Aim of the task:
Look through the entries below and show every line containing the word "other".

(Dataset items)
>>>>>

-- ==== Sys2Proof/Safety.lean ====
section
/-! DEFINITION. The terms that claims about the machine use: the reads of one byte and of one word of RAM that change
nothing, which accesses are served, what code a state holds, the frames of the instructions (10_state.md R29), and the
invariant of the machine. -/

namespace Sys2Proof

/-! ## Encoding -/

/-- The opcode map gives every instruction a byte and no byte to two instructions (30_encoding.md R97: "any injective
assignment of 45 distinct byte values"). -/
def OpcodeMap.Valid (m : OpcodeMap) : Prop := (∀ op : Op, op ∈ m.map Prod.fst) ∧ (m.map Prod.snd).Nodup

/-- The length of the instruction that an opcode byte begins (30_encoding.md R95, R99). -/
def opcodeLength (b : Byte) : Nat := 1 + ((config.opcodeMap.fieldsOf b).map Field.size).sum

/-- The bytes of operand fields with every register byte reduced to its canonical one (30_encoding.md R94). -/
def canonicalFields : List Field → List Byte → List Byte
  | .reg :: fs, b :: bs => BitVec.ofNat 8 (b.toNat % 12) :: canonicalFields fs bs
  | .word :: fs, h :: l :: bs => h :: l :: canonicalFields fs bs
  | _, _ => []

/-- The bytes of an instruction with every register byte reduced to its canonical one (30_encoding.md R94). -/
def canonicalBytes : List Byte → List Byte
  | [] => []
  | b :: bs => b :: canonicalFields (config.opcodeMap.fieldsOf b) bs

/-! ## Frames (10_state.md R29) -/

/-- The instructions that push or pop: the only ones that read or write `sfs` (10_state.md R29). -/
def Instr.usesStack : Instr → Bool
  | .pshLit _ | .pshReg _ | .pop _ | .calLit _ | .calReg _ | .ret => true
  | .movLitReg _ _ | .movRegReg _ _ | .movRegMem _ _ | .movMemReg _ _ | .movLitMem _ _ | .movRegPtrReg _ _
  | .movLitOffReg _ _ _ | .addRegReg _ _ | .addLitReg _ _ | .subRegReg _ _ | .subLitReg _ _ | .mulRegReg _ _
  | .mulLitReg _ _ | .incReg _ | .decReg _ | .andRegLit _ _ | .andRegReg _ _ | .orRegLit _ _ | .orRegReg _ _
  | .xorRegLit _ _ | .xorRegReg _ _ | .notReg _ | .lsfRegLit _ _ | .lsfRegReg _ _ | .rsfRegLit _ _ | .rsfRegReg _ _
  | .jneLit _ _ | .jneReg _ _ | .jeqLit _ _ | .jeqReg _ _ | .jltLit _ _ | .jltReg _ _ | .jgtLit _ _ | .jgtReg _ _
  | .jleLit _ _ | .jleReg _ _ | .jgeLit _ _ | .jgeReg _ _ | .hlt | .unknownOpcode _ => false

/-- The instructions that store to memory (20_memory.md R64: data stores and stack writes). -/
def Instr.stores : Instr → Bool
  | .movRegMem _ _ | .movLitMem _ _ | .pshLit _ | .pshReg _ | .calLit _ | .calReg _ => true
  | .movLitReg _ _ | .movRegReg _ _ | .movMemReg _ _ | .movRegPtrReg _ _
  | .movLitOffReg _ _ _ | .addRegReg _ _ | .addLitReg _ _ | .subRegReg _ _ | .subLitReg _ _ | .mulRegReg _ _
  | .mulLitReg _ _ | .incReg _ | .decReg _ | .andRegLit _ _ | .andRegReg _ _ | .orRegLit _ _ | .orRegReg _ _
  | .xorRegLit _ _ | .xorRegReg _ _ | .notReg _ | .lsfRegLit _ _ | .lsfRegReg _ _ | .rsfRegLit _ _ | .rsfRegReg _ _
  | .jneLit _ _ | .jneReg _ _ | .jeqLit _ _ | .jeqReg _ _ | .jltLit _ _ | .jltReg _ _ | .jgtLit _ _ | .jgtReg _ _
  | .jleLit _ _ | .jleReg _ _ | .jgeLit _ _ | .jgeReg _ _ | .pop _ | .ret | .hlt | .unknownOpcode _ => false

/-- The registers an instruction writes after its fetches: the register its destination operand names, and those of the
table of 10_state.md R29. -/
def Instr.writtenRegs : Instr → List Reg
  | .movLitReg _ rd | .movRegReg _ rd | .movMemReg _ rd | .movRegPtrReg _ rd | .movLitOffReg _ _ rd => [rd]
  | .movRegMem _ _ | .movLitMem _ _ => []
  | .addRegReg _ _ | .addLitReg _ _ | .subRegReg _ _ | .subLitReg _ _ | .mulRegReg _ _ | .mulLitReg _ _ => [.acc]
  | .incReg ra | .decReg ra => [ra]
  | .andRegLit ra _ | .andRegReg ra _ | .orRegLit ra _ | .orRegReg ra _ | .xorRegLit ra _ | .xorRegReg ra _ => [ra]
  | .notReg ra | .lsfRegLit ra _ | .lsfRegReg ra _ | .rsfRegLit ra _ | .rsfRegReg ra _ => [ra]
  | .jneLit _ _ | .jneReg _ _ | .jeqLit _ _ | .jeqReg _ _ | .jltLit _ _ | .jltReg _ _ | .jgtLit _ _ | .jgtReg _ _
  | .jleLit _ _ | .jleReg _ _ | .jgeLit _ _ | .jgeReg _ _ => [.ip]
  | .pshLit _ | .pshReg _ => [.sp]
  | .pop rd => [.sp, rd]
  | .calLit _ | .calReg _ => [.sp, .fp, .ip]
  | .ret => [.sp, .ip, .r8, .r7, .r6, .r5, .r4, .r3, .r2, .r1, .fp]
  | .hlt | .unknownOpcode _ => []

namespace Machine

/-! ## Reading RAM without changing anything -/

/-- Byte `a` of RAM device `d`; none where `d` is no RAM device or has no such byte. -/
def State.ramCell? (s : State) (d a : Nat) : Option Byte :=
  match s.device d with
  | .ram size cells => if a < size then some (Memory.read cells a) else none
  | .peripheral => none

/-- The byte of RAM at a global address, routed as the bus routes a byte access. -/
def State.ramByte? (s : State) (a : Nat) : Option Byte :=
  match s.locate a with
  | some (d, x) => s.ramCell? d x
  | none => none

/-- The word of RAM at a global address, routed as the bus routes a word access: by the first byte alone (20_memory.md
R58), high byte first (R57). -/
def State.ramWord? (s : State) (a : Nat) : Option Word :=
  match s.locate a with
  | some (d, x) =>
    match s.ramCell? d x, s.ramCell? d (x + 1) with
    | some h, some l => some (wordOfBytes h l)
    | _, _ => none
  | none => none

/-- A word access at the global address is served, by a RAM device that has both bytes or by a peripheral. -/
def State.servesWord (s : State) (a : Nat) : Bool :=
  match s.locate a with
  | some (d, x) =>
    match s.device d with
    | .ram size _ => decide (x + 1 < size)
    | .peripheral => true
  | none => false

/-- The fatal error of a word access at the global address that is not served (60_exceptions.md R211, R212). -/
def State.wordError (s : State) (a : Nat) : FatalError :=
  match s.locate a with
  | some (_, x) => .deviceRangeError x
  | none => .addressError a

/-- RAM holds the operand bytes `bs` of the fields from address `a` on, each as its fetch reads it (30_encoding.md
R101): a register byte by a byte access, a 16-bit operand by one word access, the address advancing modulo 65536. -/
def State.holdsFields (s : State) : List Field → List Byte → Word → Prop
  | [], [], _ => True
  | .reg :: fs, b :: bs, a => s.ramByte? a.toNat = some b ∧ s.holdsFields fs bs (a + 1)
  | .word :: fs, h :: l :: bs, a => s.ramWord? a.toNat = some (wordOfBytes h l) ∧ s.holdsFields fs bs (a + 2)
  | _, _, _ => False

/-- RAM holds the bytes of one instruction at `ip`. -/
def State.holdsCode (s : State) : List Byte → Prop
  | [] => False
  | b :: bs =>
    s.ramByte? (s.reg .ip).toNat = some b ∧ s.holdsFields (config.opcodeMap.fieldsOf b) bs (s.reg .ip + 1)

/-! ## Frames -/

/-- Nothing but registers differs: `sfs`, the run state, the bus, the devices with every byte, the events. -/
def State.sameBeyondRegs (s t : State) : Prop :=
  t.sfs = s.sfs ∧ t.run = s.run ∧ t.regions = s.regions ∧ t.nextToken = s.nextToken ∧ t.history = s.history ∧
    t.devices = s.devices ∧ (∀ d a, t.ramCell? d a = s.ramCell? d a) ∧ ∀ a, t.ramByte? a = s.ramByte? a

/-- `t` is `s` with register `rd` holding `v` and everything else unchanged. -/
def State.onlyRegWritten (s t : State) (rd : Reg) (v : Word) : Prop :=
  t.reg rd = v ∧ (∀ r, r ≠ rd → t.reg r = s.reg r) ∧ s.sameBeyondRegs t

/-- Every byte of every RAM device but bytes `x` and `x + 1` of device `d` is unchanged. -/
def State.sameCellsBut (s t : State) (d x : Nat) : Prop :=
  ∀ d' a, ¬(d' = d ∧ (a = x ∨ a = x + 1)) → t.ramCell? d' a = s.ramCell? d' a

/-- The word `v` is stored where the bus routes a word access at `a`, in a RAM device, high byte first (20_memory.md R57,
R58); no other byte of any device, no region, no event and no run state differs. -/
def State.wordStored (s t : State) (a : Nat) (v : Word) : Prop :=
  ∃ d x, s.locate a = some (d, x) ∧ t.ramCell? d x = some (hiByte v) ∧ t.ramCell? d (x + 1) = some (loByte v) ∧
    s.sameCellsBut t d x ∧ t.regions = s.regions ∧ t.nextToken = s.nextToken ∧ t.history = s.history ∧ t.run = s.run

/-- `v` is pushed: stored at `sp`, then `sp` is 2 lower and `sfs` 2 higher (44_stack.md R180); no other register
differs. -/
def State.wordPushed (s t : State) (v : Word) : Prop :=
  s.wordStored t (pushAddress s) v ∧ t.reg .sp = s.reg .sp - 2 ∧ (∀ r, r ≠ .sp → t.reg r = s.reg r) ∧ t.sfs = s.sfs + 2

/-- Nothing but registers, `sfs` and the run state differs: the bus, the devices with every byte, the events. -/
def State.sameMemory (s t : State) : Prop :=
  t.regions = s.regions ∧ t.nextToken = s.nextToken ∧ t.history = s.history ∧ t.devices = s.devices ∧
    (∀ d a, t.ramCell? d a = s.ramCell? d a) ∧ ∀ a, t.ramByte? a = s.ramByte? a

/-- The address of the `k`-th word that a call pushes, counted from 0 (45_subroutine.md R190): `sp` less `2 * k`. -/
def State.frameAddress (s : State) (k : Nat) : Nat := (s.reg .sp - BitVec.ofNat 16 (2 * k)).toNat

/-- The address of the `k`-th word that a return pops, counted from 0 (45_subroutine.md R191): `fp` plus `2 + 2 * k`. -/
def State.returnAddress (s : State) (k : Nat) : Nat := (s.reg .fp + BitVec.ofNat 16 (2 + 2 * k)).toNat

/-- The `k`-th word that a call pushes (45_subroutine.md R190): `r1` to `r8`, the return address, and the marker, `sfs`
plus 20. -/
def State.frameWord (s : State) (k : Nat) : Word :=
  match savedRegs[k]? with
  | some r => s.reg r
  | none => if k = 8 then s.reg .ip else s.sfs + 20

/-- Byte `a` of device `d` is one of the two bytes of a word access at global address `p` (20_memory.md R58). -/
def State.covers (s : State) (p d a : Nat) : Bool :=
  match s.locate p with
  | some (e, x) => decide (e = d ∧ (a = x ∨ a = x + 1))
  | none => false

/-- A word access at `p` and one at `q` have no byte in common. -/
def State.apart (s : State) (p q : Nat) : Bool :=
  match s.locate p with
  | some (d, x) => !s.covers q d x && !s.covers q d (x + 1)
  | none => true

/-- RAM holds the ten words of a call's frame, and no two of them have a byte in common. -/
def State.frameInRam (s : State) : Prop :=
  (∀ k, k < 10 → (s.ramWord? (s.frameAddress k)).isSome = true) ∧
    ∀ k, k < 10 → ∀ j, j < k → s.apart (s.frameAddress j) (s.frameAddress k) = true

/-- The event of a word access at global address `a` with the value `w`: one where the address is routed to a peripheral,
none elsewhere (20_memory.md R62). `kind` says whether it is a read or a write. -/
def State.wordEvent? (s : State) (kind : Nat → Nat → Word → Event) (a : Nat) (w : Word) : Option Event :=
  match s.locate a with
  | some (d, x) =>
    match s.device d with
    | .ram _ _ => none
    | .peripheral => some (kind d x w)
  | none => none

/-- The events of a call, in the order of its pushes (45_subroutine.md R190). -/
def State.callEvents (s : State) : List Event :=
  (List.range 10).filterMap fun k => s.wordEvent? .write16 (s.frameAddress k) (s.frameWord k)

/-- The events of a return that pops the words `ws`, in the order of its pops (45_subroutine.md R191). -/
def State.returnEvents (s : State) (ws : List Word) : List Event :=
  ws.zipIdx.filterMap fun p => s.wordEvent? .read16 (s.returnAddress p.2) p.1

/-- The registers after a call to `target` (45_subroutine.md R190, R192): `sp` and `fp` 20 lower than `sp` was, `ip` at
the target, every other register and the run state unchanged, `sfs` 0. -/
def State.calledFrom (s t : State) (target : Word) : Prop :=
  t.reg .ip = target ∧ t.reg .sp = s.reg .sp - 20 ∧ t.reg .fp = s.reg .sp - 20 ∧
    (∀ r, r ≠ .ip → r ≠ .sp → r ≠ .fp → t.reg r = s.reg r) ∧ t.sfs = 0 ∧ t.run = s.run

/-- The reference map (20_memory.md R72): one region over the whole address space, device 0, a RAM of that size. -/
def State.inReferenceMap (s : State) : Prop :=
  s.regions = referenceRegions ∧ ∃ cells, s.device 0 = .ram addrSpace cells

/-! ## The invariant -/

/-- The contents of a device are in the canonical form and within its size. -/
def deviceWf : Device → Prop
  | .ram size cells => Memory.wf cells ∧ ∀ c ∈ cells, c.1 < size
  | .peripheral => True

/-- The device of an event. -/
def eventDevice : Event → Nat
  | .read8 d _ _ | .read16 d _ _ | .write8 d _ _ | .write16 d _ _ => d

/-- The size of a RAM device; none for a peripheral. -/
def deviceSize? : Device → Option Nat
  | .ram size _ => some size
  | .peripheral => none

/-- What every run keeps: canonical device contents, regions with distinct tokens below the next one and with devices
that exist, and no faulted state (the spec's step leads to none, it answers the fault: 60_exceptions.md R214). -/
def State.Inv (s : State) : Prop :=
  (∀ dev ∈ s.devices, deviceWf dev) ∧ (s.regions.map Region.token).Nodup ∧ (∀ r ∈ s.regions, r.token < s.nextToken) ∧
    (∀ r ∈ s.regions, r.device < s.devices.length) ∧ ∀ e, s.run ≠ .faulted e

end Machine

end Sys2Proof
end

<<<<<

Answer to this problem:
R58); no other byte of any device, no region, no event and no run state differs. -/
/-- `v` is pushed: stored at `sp`, then `sp` is 2 lower and `sfs` 2 higher (44_stack.md R180); no other register
the target, every other register and the run state unchanged, `sfs` 0. -/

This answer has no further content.